[S]itting in a Swiss Chalet in Sudbury, our coach, Charles Kissi, gave us the news that Sandy Pothier had passed away.
The menus blurred as tears rushed to my eyes, and the eyes of 13 of my closest friends.
After 18 years battling on the court as head coach of the Ryerson Rams women’s basketball team, Sandy Pothier faced a much tougher battle off it. For 22 months she courageously fought, but cancer was one opponent she could not best. Sandy lost the battle to cancer on January 21, 2012.
Not only did Sandy bring the program at Ryerson from the bottom to the top, ending her coaching career with the best season that Ryerson’s women’s team has ever recorded, she helped young girls grow into young women.
That’s where I come in. I was in the last rookie class that was fortunate enough to be coached by such an amazing and inspiring woman.
My father, Rob Wright had been an assistant coach with Sandy for six years. “She was a great mentor. She earned her team’s respect because she would never ask players to do anything she wasn’t willing to do herself,” he says. Sandy was there for me before I had even thought about committing to any school. She put me through workouts, talked to me about school and I was always excited to see her.
It wasn’t until my first practice as a Ryerson Ram that I would understand Sandy’s passion for the sport.
I was late getting to practice and the veterans had already begun scrimmaging. As I sat on the sideline lacing up my shoes, Sandy’s yelling made me look up. “Come on, ladies! You need a 45-year-old to show you how to play?”, she shouted, as she took off her track pants to reveal the bright blue shorts underneath. She subbed a player off and began playing with the group of 20-something, high level athletes.

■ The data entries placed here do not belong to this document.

/-- A response is queued on a port that runs, as a notice is (R175; log 15, DESIGN CHOICE). -/
def Link.takeResponse (l : Link) (r : Response) : Link := (l.start.joinResponse r).start

/-- A notice is queued at a restart, whose end leaves the transmitter idle; a queue that is full gives its head to the
transmitter first, and so discards none (R178; log 15, DESIGN CHOICE). -/
def Link.takeAtRestart (l : Link) (n : Notice) : Link :=
  (if l.notices.length < Config.noticeCapacity then l else l.start).joinNotice n

/-- A notice is queued on a port, stamped with the vault clock, if its rule fixes it there or its class is subscribed
(R174). -/
def State.noticeOn (take : Link → Notice → Link) (n : NoticeBody) (p : Port) (s : State) : State :=
  if n.fixed || (s.link p).subscribed n.cls then s.onLink p fun l => take l ⟨s.vault.clock, n⟩ else s

/-- Each port that a notice's rule names queues it (R174). -/
def State.sendNotice (take : Link → Notice → Link) (n : NoticeBody) (s : State) : State :=
  n.ports.foldl (fun s p => s.noticeOn take n p) s

/-- A block sends a notice (R174, R175). -/
def State.postNotice (n : NoticeBody) (s : State) : State := s.sendNotice Link.takeNotice n

/-- A response is queued on its port. -/
def State.postResponse (p : Port) (r : Response) (s : State) : State := s.onLink p fun l => l.takeResponse r

/-- Every transmitter that is idle takes its next frame while the part runs (R175; log 15, DESIGN CHOICE). -/
def State.startTransmitters (s : State) : State :=
  if s.power = .running then
    { s with links := { s.links with
      facility := s.links.facility.start, archive := s.links.archive.start, handover := s.links.handover.start } }
  else s

/-- An output is queued. -/
def State.deliver (s : State) : Out → State
  | .response p r => s.postResponse p r
  | .notice n => s.postNotice n

/-- Outputs are queued at once, or wait until the writes of the tickets in `needs` have ended (R89). -/
def State.emit (needs : List Nat) (outs : List Out) (s : State) : State :=
  if needs.isEmpty then outs.foldl State.deliver s
  else { s with store := { s.store with waiting := s.store.waiting ++ [⟨needs, outs⟩] } }

/-- A notice that waits on writes (log 17, DEDUCED). -/
def State.notify (needs : List Nat) (n : NoticeBody) (s : State) : State := s.emit needs [.notice n]

/-- The owning block's response to a request (R172). -/
def State.answer (h : ReqHead) (k : RequestKind) (needs : List Nat) (code : ResultCode) (data : ResponseData)
    (s : State) : State :=
  s.emit needs [.response h.port ⟨k, h.tag, code, data, false⟩]

/-- A refusal by the owning block: the result code alone, with the state as it was (R172). -/
def State.refuse (h : ReqHead) (k : RequestKind) (code : ResultCode) (s : State) : State :=
  s.answer h k [] code .none

/-- A refusal the link unit makes itself (R172, R175). -/
def State.refuseAtLink (h : ReqHead) (k : RequestKind) (code : ResultCode) (s : State) : State :=
  s.postResponse h.port ⟨k, h.tag, code, .none, true⟩

/-- A valid frame has been taken on a port: its receiver hunts, and on the facility port the silence
count restarts and a lost link is restored (R171, R177). -/
def State.validFrame (p : Port) (s : State) : State :=
  let s := s.onLink p fun l => { l with receiver := .hunting }
  match p with
  | .archive => s
  | .handover => s
  | .facility =>
    let s := { s with links := { s.links with lastValid := s.vault.uptime } }
    if s.links.lost then
      ({ s with links := { s.links with lost := false } }).updateTrouble.postNotice (.facilityLink false)
    else s

/-- The link unit's own checks of a request, and the response of the first that fails (R172). -/
def State.linkCheck (h : ReqHead) (k : RequestKind) (named : Bool) (s : State) : Option ResultCode :=
  if (s.link h.port).outstanding then some .busy
  else if !(named && h.lengthRight) then some .invalid
  else if !k.permitted h.port then some .permission
  else if s.store.format.inFlight && k != .status then some .busy
  else none

/-- A request: the valid frame is taken; the link unit refuses it, or sets the outstanding flag and hands
it to the block that owns it (R172). A part that is stopped or off takes nothing (R180). -/
def State.request (h : ReqHead) (k : RequestKind) (named : Bool) (owner : State → State) (s : State) : State :=
  if s.power = .running then
    let s := s.validFrame h.port
    match s.linkCheck h k named with
    | some code => s.refuseAtLink h k code
    | none => owner (s.onLink h.port fun l => { l with outstanding := true })
  else s
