-- ==== Sys2Proof/Machine/Arbiter.lean ====
section
/-! DEFINITION. Chapters 8 and 9, the shared operations: the condensation gate (R161), grantability and
arbitration (R142, R143), the end of a possession (R144), the end of an exchange (R162, R166) and the
revocation (R147). The requests and door events are in Hatch.lean and Exchange.lean. -/

namespace Sys2Proof.Machine

/-- The door of a side. -/
def HatchUnit.door (h : HatchUnit) : Side → Door
  | .inner => h.inner
  | .outer => h.outer

/-- The hatch unit with the door of a side replaced. -/
def HatchUnit.setDoor (h : HatchUnit) (side : Side) (d : Door) : HatchUnit :=
  match side with
  | .inner => { h with inner := d }
  | .outer => { h with outer := d }

/-- A change of the arbiter record. -/
def State.onArbiter (f : Arbiter → Arbiter) (s : State) : State :=
  { s with hatch := { s.hatch with arbiter := f s.hatch.arbiter } }

/-- A change of one door. -/
def State.onDoor (side : Side) (f : Door → Door) (s : State) : State :=
  { s with hatch := s.hatch.setDoor side (f (s.hatch.door side)) }

/-- The side holds possession (R140). -/
def Arbiter.holds (a : Arbiter) (side : Side) : Bool := a.possession && a.grant == some side

/-- The side has a pending request (R140). -/
def Arbiter.pends (a : Arbiter) : Side → Bool
  | .inner => a.pendingInner.isSome
  | .outer => a.pendingOuter

/-- The hatch list is changed in its persisted fields and handed to the store (R149). -/
def State.putEntries (es : List HatchEntry) (s : State) : State :=
  ({ s with hatch := { s.hatch with entries := es } }).persist .hatchList

/-! ## The condensation gate and grantability -/

/-- The condensation gate of the open exchange (R161). -/
def State.gate (s : State) : Bool :=
  match s.hatch.exchange with
  | none => false
  | some x =>
    s.climate.outsideDewPoint.isSome &&
    (s.hatch.entries.filter fun e => e.direction == .outbound && e.number == x.number).all fun e =>
      passesMargin s.climate.outsideDewPoint s.staging.settings.marginOut e.estimate

/-- A pending inner request is grantable (R142, R148). -/
def State.innerGrantable (s : State) (p : Purpose) : Bool :=
  !s.fire.blocked && s.vault.mode == .staffed && s.hatch.exchange.isNone &&
  match p with
  | .unload => !s.hatch.entries.isEmpty
  | .load n =>
    (match s.consignment? n with
     | some (_, c) => c.state == .ready
     | none => false) &&
    s.hatch.entries.all fun e => e.number == n

/-- A pending outer request is grantable (R142). -/
def State.outerGrantable (s : State) : Bool := !s.fire.blocked && s.gate

/-- The winner among the grantable pending requests; of two, the side other than last-granted (R143). -/
def State.winner (s : State) : Option Side :=
  let a := s.hatch.arbiter
  let inner := match a.pendingInner with
    | some p => s.innerGrantable p
    | none => false
  let outer := a.pendingOuter && s.outerGrantable
  match inner, outer with
  | true, false => some .inner
  | false, true => some .outer
  | true, true => some a.lastGranted.other
  | false, false => none

/-- Possession given to a side: its latch is released, the request consumed and the lapse set (R143, steps 1 to 4). -/
def State.give (w : Side) (s : State) : State :=
  (s.onDoor w fun d => { d with released := true }).onArbiter fun a =>
    { a with
      grant := some w, possession := true
      purpose := match w with
        | .inner => a.pendingInner
        | .outer => none
      pendingInner := match w with
        | .inner => none
        | .outer => a.pendingInner
      pendingOuter := match w with
        | .inner => a.pendingOuter
        | .outer => false
      lastGranted := w, releasePending := false, revoked := false
      lapseAt := some (s.vault.uptime + Config.latchLapseTime) }

/-- An arbitration, with the side it gave possession to (R143). The grant moves to the winner; its latch is
released if both doors are secure, and else the request stays pending. -/
def State.arbitration (s : State) : State × Option Side :=
  if s.hatch.arbiter.possession then (s, none)
  else
    match s.winner with
    | none => (s, none)
    | some w =>
      if s.hatch.inner.secure && s.hatch.outer.secure then (s.give w, some w)
      else (s.onArbiter fun a => { a with grant := some w }, none)

/-- An arbitration with its HATCH_GRANTED notice, which waits on the writes that notices before it wait on (R143, R155). -/
def State.arbitrate (needs : List Nat) (s : State) : State :=
  match s.arbitration with
  | (t, none) => t
  | (t, some w) => t.notify needs (.hatchGranted w)

/-! ## The end of an exchange (R166) -/

/-- FIRE_HELD is given to the record of a label, if there is one (R86). -/
def State.holdRecord (s : State) (l : Label) : State :=
  match s.record? l with
  | some (p, r) => s.putRecord p { r with fireHeld := true }
  | none => s

/-- FIRE_HELD is given to every entry of the hatch list and to the record each holds (R166, step 2). -/
def State.holdEntries (s : State) : State :=
  (s.hatch.entries.map (·.label)).foldl State.holdRecord
    (s.putEntries (s.hatch.entries.map fun e => { e with fireHeld := true }))

/-- The custody records of the hatch list's entries, as the store names them. -/
def State.entryRecords (s : State) : List StoreRecord :=
  s.hatch.entries.filterMap fun e => (s.record? e.label).map fun x => StoreRecord.custody x.1

/-- The result of an exchange (R166, step 1). -/
def exchangeResult (revoked : Bool) (c : Consignment) : ExchangeResult :=
  if revoked then .interrupted
  else if c.takenCount = c.outbound.length ∧ c.received.length = c.expected then .complete
  else .partially

/-- A consignment after its exchange: RETURNING while the hatch list holds entries of it, else CLOSED (R166, step 3). -/
def State.afterExchange (s : State) (c : Consignment) (r : ExchangeResult) : Consignment :=
  if s.hatch.entries.any (fun e => e.number == c.number) then { c with state := .returning, result := some r }
  else { c with state := .closed, result := some r, closed := some s.vault.clock }

/-- The exchange ends (R166, steps 1 to 4). With the tickets that the arbitration of step 5 waits on (log 32,
DEDUCED). -/
def State.endExchange (needs : List Nat) (x : Exchange) (revoked : Bool) (s : State) : List Nat × State :=
  match s.consignment? x.number with
  | none => (needs, { s with hatch := { s.hatch with exchange := none } })
  | some (i, c) =>
    let r := exchangeResult revoked c
    let t := if r = .interrupted then s.holdEntries else s
    let held := if r = .interrupted then StoreRecord.hatchList :: t.entryRecords else []
    let c' := t.afterExchange c r
    let t := t.putConsign i c'
    let t := { t with hatch := { t.hatch with exchange := none } }
    let needs := needs ++ t.awaits (held ++ [.consignment i])
    (needs, t.emit needs [.notice (.exchangeState x.number .ended (some r)),
      .notice (.consignState x.number c'.state (some r))])

/-- The OUTER door has become secure, `ending` when that is at the end of an outer possession: the revoked
flag is handed over and cleared, and a leg that is OPEN is DONE at the end of the possession (R162; log 41, DEDUCED). -/
def State.outerSecured (needs : List Nat) (ending : Bool) (s : State) : List Nat × State :=
  let revoked := s.hatch.arbiter.revoked
  let t := s.onArbiter fun a => { a with revoked := false }
  match t.hatch.exchange with
  | none => (needs, t)
  | some x => if ending && x.leg == .opened then t.endExchange needs x revoked else (needs, t)

/-! ## The end of a possession and the revocation -/

/-- A possession ends with its door closed: the latch is engaged and the grant is parked (R144); the OUTER
door's becoming secure is handed to the exchange (R162). -/
def State.endPossession (needs : List Nat) (side : Side) (s : State) : List Nat × State :=
  let t := (s.onDoor side fun d => { d with released := false }).onArbiter fun a =>
    { a with possession := false, purpose := none, releasePending := false, lapseAt := none }
  match side with
  | .inner => (needs, t)
  | .outer => t.outerSecured needs true

/-- A side's HATCH_REVOKED, if it had a pending request or holds possession (R147). -/
def State.notifyRevoked (a : Arbiter) (side : Side) (s : State) : State :=
  if a.pends side || a.holds side then s.notify [] (.hatchRevoked side) else s

/-- The revocation as the hatch becomes fire-blocked: pending requests are removed, and a possession is
revoked, ending at once when its door is closed (R147). -/
def State.revoke (s : State) : List Nat × State :=
  let a := s.hatch.arbiter
  let t := ((s.onArbiter fun a => { a with pendingInner := none, pendingOuter := false }).notifyRevoked a .inner).notifyRevoked a .outer
  match a.possession, a.grant with
  | true, some side =>
    let t := t.onArbiter fun a => { a with revoked := true, releasePending := true, lapseAt := none }
    if (t.hatch.door side).isOpen then ([], t) else t.endPossession [] side
  | _, _ => ([], t)

/-- The hatch unit takes a change of an area's fire state: it revokes when the hatch has become
fire-blocked, and arbitrates (R143, R147). -/
def State.hatchFireChange (wasBlocked : Bool) (s : State) : State :=
  let (needs, t) := if !wasBlocked && s.fire.blocked then s.revoke else ([], s)
  t.arbitrate needs

end Sys2Proof.Machine
end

Sandy amazed me when she stepped on that court. Her players went through extensive training all year long and still Sandy was outdoing the young women she was competing against. She was outrunning them, out-muscling them and she was scoring on them at will. This moment would later come to define Sandy; She is the most competitive person that I have ever met, with a feisty and determined character. Her competitive fire was contagious.
My first year at Ryerson University, like any student, was a big change, and Sandy was there for me every single day. I remember sitting in her dark, cramped office and talking to her at least twice a week, she knew how to make everything better. The way she spoke gave me confidence, I can remember thinking, “Wow, this woman really believes in me.” Sandy’s kindness and genuine heart made all her players want to do well, just to make her proud. She was always willing to teach you how to be better, even if it meant, with her help, your skills would overmatch hers.
Sandy began her post-secondary basketball career at Dalhousie University, where she made the team as a freshman. After her second year at Dalhousie, Sandy took her talents to the other side of the country to the University of Victoria, where she won her first national championship.
Driving through Vancouver with Sandy during a preseason tournament in my first year at Ryerson, she reminisced about the summer after her first year playing in Victoria. She had gone back to her hometown of St.Catherines, Ontario, for the summer, and she would call her teammates everyday to ask them what training they were doing. I remember Sandy saying, “If they said they were going for a five kilometer run, I’d go for a 10 kilometer run.”
We all laughed with her about her drive, passion and determination, but truthfully, we were all envious. Sandy did everything to the best of her ability.
Sandy continued her basketball success playing professionally in Germany before retiring to coach there.
When she finally found herself back in Canada, the basketball community embraced her with open arms. Not only did she become the head coach of the Ryerson Rams, but during the summer Sandy worked with the provincial and national team programs.
The last year of Sandy’s life was no less adventurous. She was determined, as she was with everything else, to not let cancer stop her. She travelled to Vancouver, Prince Edward Island, Germany, Italy, Mexico and Peru. In Peru, she climbed Machu Picchu, despite her traveling partners advising her against it.
Visiting Sandy in the hospital, she told me the story about Machu Picchu. Her friends began to climb the mountain without her because they told her it wasn’t safe for someone in her condition. She stayed at the base looking up in envy. But because Sandy was Sandy, if someone said she couldn’t do it, she would use everything she had in her to prove them wrong. After a while, she thought, “If they can do it, I can do it. I’m not going to let lung cancer stop me,” so she headed up the steep, winding stairs that were barely wide enough to fit a person’s foot. Sandy dug deep and her determination kicked in as she met her friends at the top of the 2,430 meter high mountain.
After Sandy’s passing, Ryerson sewed ‘SP’ patches on both the men’s and women’s jerseys to forever remember the significant role Sandy played in the development of the Ryerson Rams athletic programs.
Playing with Sandy’s name over our hearts reminds us to play with her passion every time we put on our jerseys. We have vowed to play to make her proud and continue the growth, progression and success that Sandy had worked so hard to accomplish both on and off the court.
Sandy Pothier spent eighteen years as the head coach of the Ryerson Rams Women’s Basketball team, the longest in the team’s history. Pothier passed away on January 21, 2012 after a two-year battle with cancer at the age of 50.